Mother’s Day will never be the same again for Carl Cowans, who lost his oldest son to gun violence in 2017.

“I try to spend time with my mom on Mother’s Day but it’s hard to celebrate her because I am thinking about my son, who was gunned down on the street at age 24,” recalled Carl Cowans, a 46-year-old Austin resident.  “My son and his best friend were outside walking around and enjoying the day when some guys pulled up in a car and started shooting for no reason. He was a good kid who was not involved in drugs or gangs. To this day his death remains unsolved.”

It is stories like Cowans and an uptick in violence and a lack of economic development on the West Side that pushed state Rep. La Shawn Ford (8th) to announce during a recent community meeting with constituents, nonprofit leaders and community activists that the area is in a state of emergency. 
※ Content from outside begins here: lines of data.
-- ==== Sys2Proof/Laws/Bits.lean ====
section
/-! SUPPORT. The laws of bit strings and of packing: a field's digits and value are inverse, and a reader on a packed sequence sees the
sequence and its padding. -/

namespace Sys2Proof.Machine

@[simp] theorem length_bitsOf (L v : Nat) : (bitsOf L v).length = L := by
  induction L with
  | zero => rfl
  | succ L ih => simp [bitsOf, ih]

@[simp] theorem bitsOf_zero_width (v : Nat) : bitsOf 0 v = [] := rfl

/-- The digits of a value depend on its low bits only. -/
theorem bitsOf_mod (L v : Nat) : bitsOf L (v % 2 ^ L) = bitsOf L v := by
  have h : ∀ M, M ≤ L → bitsOf M (v % 2 ^ L) = bitsOf M v := by
    intro M
    induction M with
    | zero => intro _; rfl
    | succ M ih =>
      intro hM
      simp only [bitsOf]
      rw [ih (by omega), Nat.testBit_mod_two_pow]
      simp [show M < L by omega]
  exact h L le_rfl

theorem ofBits_nil : ofBits [] = 0 := rfl

theorem foldl_ofBits (bs : List Bool) (a : Nat) :
    bs.foldl (fun v b => 2 * v + b.toNat) a = a * 2 ^ bs.length + ofBits bs := by
  induction bs generalizing a with
  | nil => simp [ofBits]
  | cons b bs ih =>
    simp only [List.foldl_cons, ofBits]
    rw [ih, ih (2 * 0 + b.toNat)]
    simp only [List.length_cons, pow_succ]
    ring

theorem ofBits_cons (b : Bool) (bs : List Bool) : ofBits (b :: bs) = b.toNat * 2 ^ bs.length + ofBits bs := by
  have := foldl_ofBits bs (2 * 0 + b.toNat)
  simpa [ofBits] using this

theorem ofBits_append (as bs : List Bool) : ofBits (as ++ bs) = ofBits as * 2 ^ bs.length + ofBits bs := by
  unfold ofBits
  rw [List.foldl_append, foldl_ofBits bs]
  rfl

theorem ofBits_lt (bs : List Bool) : ofBits bs < 2 ^ bs.length := by
  induction bs with
  | nil => simp [ofBits]
  | cons b bs ih =>
    rw [ofBits_cons, List.length_cons, pow_succ]
    have : b.toNat ≤ 1 := by cases b <;> simp
    nlinarith [Nat.mul_le_mul_right (2 ^ bs.length) this]

/-- The value of the digits of a value that fits. -/
theorem ofBits_bitsOf (L v : Nat) (h : v < 2 ^ L) : ofBits (bitsOf L v) = v := by
  have hm : ∀ L, ofBits (bitsOf L v) = v % 2 ^ L := by
    intro L
    induction L with
    | zero => simp [bitsOf, ofBits, Nat.mod_one]
    | succ L ih =>
      simp only [bitsOf]
      rw [ofBits_cons, length_bitsOf, ih, Nat.mod_pow_succ, Nat.testBit_eq_decide_div_mod_eq]
      rcases Nat.mod_two_eq_zero_or_one (v / 2 ^ L) with h0 | h0 <;> simp [h0, Nat.add_comm]
  rw [hm, Nat.mod_eq_of_lt h]

/-- The digits of the value of a bit string are the bit string. -/
theorem bitsOf_ofBits (bs : List Bool) : bitsOf bs.length (ofBits bs) = bs := by
  induction bs with
  | nil => rfl
  | cons b bs ih =>
    simp only [List.length_cons, bitsOf]
    congr 1
    · rw [ofBits_cons, Nat.testBit_eq_decide_div_mod_eq, Nat.mul_comm, Nat.mul_add_div (Nat.two_pow_pos _),
        Nat.div_eq_of_lt (ofBits_lt bs)]
      cases b <;> simp
    · rw [← bitsOf_mod, ofBits_cons, Nat.mul_comm, Nat.mul_add_mod, Nat.mod_eq_of_lt (ofBits_lt bs), ih]

@[simp] theorem readerOn_nil : readerOn [] = [] := rfl

@[simp] theorem readerOn_cons (b : Byte) (bs : List Byte) : readerOn (b :: bs) = bitsOf 8 b.toNat ++ readerOn bs := rfl

theorem readerOn_append (as bs : List Byte) : readerOn (as ++ bs) = readerOn as ++ readerOn bs := by
  simp [readerOn]

@[simp] theorem length_readerOn (bs : List Byte) : (readerOn bs).length = 8 * bs.length := by
  induction bs with
  | nil => rfl
  | cons b bs ih => simp [ih]; omega

theorem length_packBytes (n : Nat) (bs : List Bool) : (packBytes n bs).length = n := by
  induction n generalizing bs with
  | zero => rfl
  | succ n ih => simp [packBytes, ih]

/-- `finish()` gives `nbytes()` bytes (40_bitio.md R143, R144). -/
theorem length_finish (w : List Bool) : (finish w).length = nbytes w := length_packBytes _ _

theorem bitsOf_packByte (bs : List Bool) (h : bs.length ≤ 8) :
    bitsOf 8 (packByte bs).toNat = bs ++ List.replicate (8 - bs.length) false := by
  have hl : (bs ++ List.replicate (8 - bs.length) false).length = 8 := by simp; omega
  have hb := bitsOf_ofBits (bs ++ List.replicate (8 - bs.length) false)
  have hlt := ofBits_lt (bs ++ List.replicate (8 - bs.length) false)
  rw [hl] at hb hlt
  unfold packByte
  rw [BitVec.toNat_ofNat, Nat.mod_eq_of_lt hlt, hb]

theorem readerOn_packBytes (n : Nat) (w : List Bool) (h : w.length ≤ 8 * n) :
    readerOn (packBytes n w) = w ++ List.replicate (8 * n - w.length) false := by
  induction n generalizing w with
  | zero =>
    have : w = [] := List.eq_nil_of_length_eq_zero (by omega)
    simp [this, packBytes]
  | succ n ih =>
    simp only [packBytes, readerOn_cons]
    rw [bitsOf_packByte _ (by simp), ih (w.drop 8) (by simp; omega)]
    by_cases h8 : 8 ≤ w.length
    · have h1 : 8 - (w.take 8).length = 0 := by simp; omega
      have h2 : 8 * n - (w.drop 8).length = 8 * (n + 1) - w.length := by simp; omega
      rw [h1, h2, List.replicate_zero, List.append_nil, ← List.append_assoc, List.take_append_drop]
    · have h1 : w.take 8 = w := List.take_of_length_le (by omega)
      have h2 : w.drop 8 = [] := List.drop_eq_nil_of_le (by omega)
      rw [h1, h2, List.nil_append, List.append_assoc, ← List.replicate_add]
      congr 2
      simp; omega

/-- A reader on a finished writer sees what was written, then zero padding of at most seven bits. -/
theorem readerOn_finish (w : List Bool) :
    readerOn (finish w) = w ++ List.replicate (8 * nbytes w - w.length) false ∧ 8 * nbytes w - w.length ≤ 7 ∧
      w.length ≤ 8 * nbytes w := by
  have h : w.length ≤ 8 * nbytes w ∧ 8 * nbytes w - w.length ≤ 7 := by unfold nbytes ceilDiv; omega
  exact ⟨readerOn_packBytes _ _ h.1, h.2, h.1⟩

/-- Reading a field that was written: its value, and the bits after it. -/
theorem get_bitsOf_append (L v : Nat) (r : List Bool) (h : v < 2 ^ L) : get (bitsOf L v ++ r) L = (v, r) := by
  unfold get
  rw [List.take_left' (length_bitsOf L v), List.drop_left' (length_bitsOf L v), ofBits_bitsOf L v h]

end Sys2Proof.Machine
end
“The West Side is under attack and we must declare an emergency to get the resources we need to combat crime, drugs and a decline in the local economy,” said Ford. “Unlike other communities that receive assistance from the city, state, county and federal government the West Side is drowning and there are not enough life jackets to go around.”

The West Side neighborhood is one of Chicago’s largest community areas, but it’s also plagued by poor schools, high unemployment, crime, and low economic development, said Ford. 

The community has one of the highest infant mortality rates in the city at 10.5 percent compared to Chicago’s overall rate of around 8 percent, according to the Chicago Health Atlas. The predominately black neighborhood has also become an epicenter of the opioid overdose crisis in Illinois. In 2017, the last year data was available, 67 people died from an opioid overdose, according to the Chicago Health Atlas.

And violence is not limited to adults but children too.

With the last few years, 10 children at the West Side Child Development Center, 4920 W. Madison St., witnessed their parents get shot, including three this year, according to Tamera Fair, chief executive officer of the development center. 

“We have an in-house counselor who works with children affected by violence,” said Fair. “These are kids who suffer physiological and emotional damage from these shootings.”

And the root cause of so much violence is poverty, said Fair.

“A lack of jobs, education and access to capital is hurting ‘our’ people. If we can fix these problems then violence would go down and the economy would improve,” she said. “But until that happens people will remain in survival mode and do whatever they have to in order to provide for their families even if that means illegal activity.”

Ford said he plans to mount more pressure on state lawmakers until they give the West Side their fair share of resources that would then allow for more grants for grassroots organizations.

“We need to help the West Side chapter of the NAACP (National Association of the Advancement of Colored People), Good Neighbor Campaign, our churches and yes even our police officers,” added Ford. “I don’t know about you but I am sick and tired of seeing my community look like a second-class place to live. Shame on us for letting people treat us like second-class citizens.”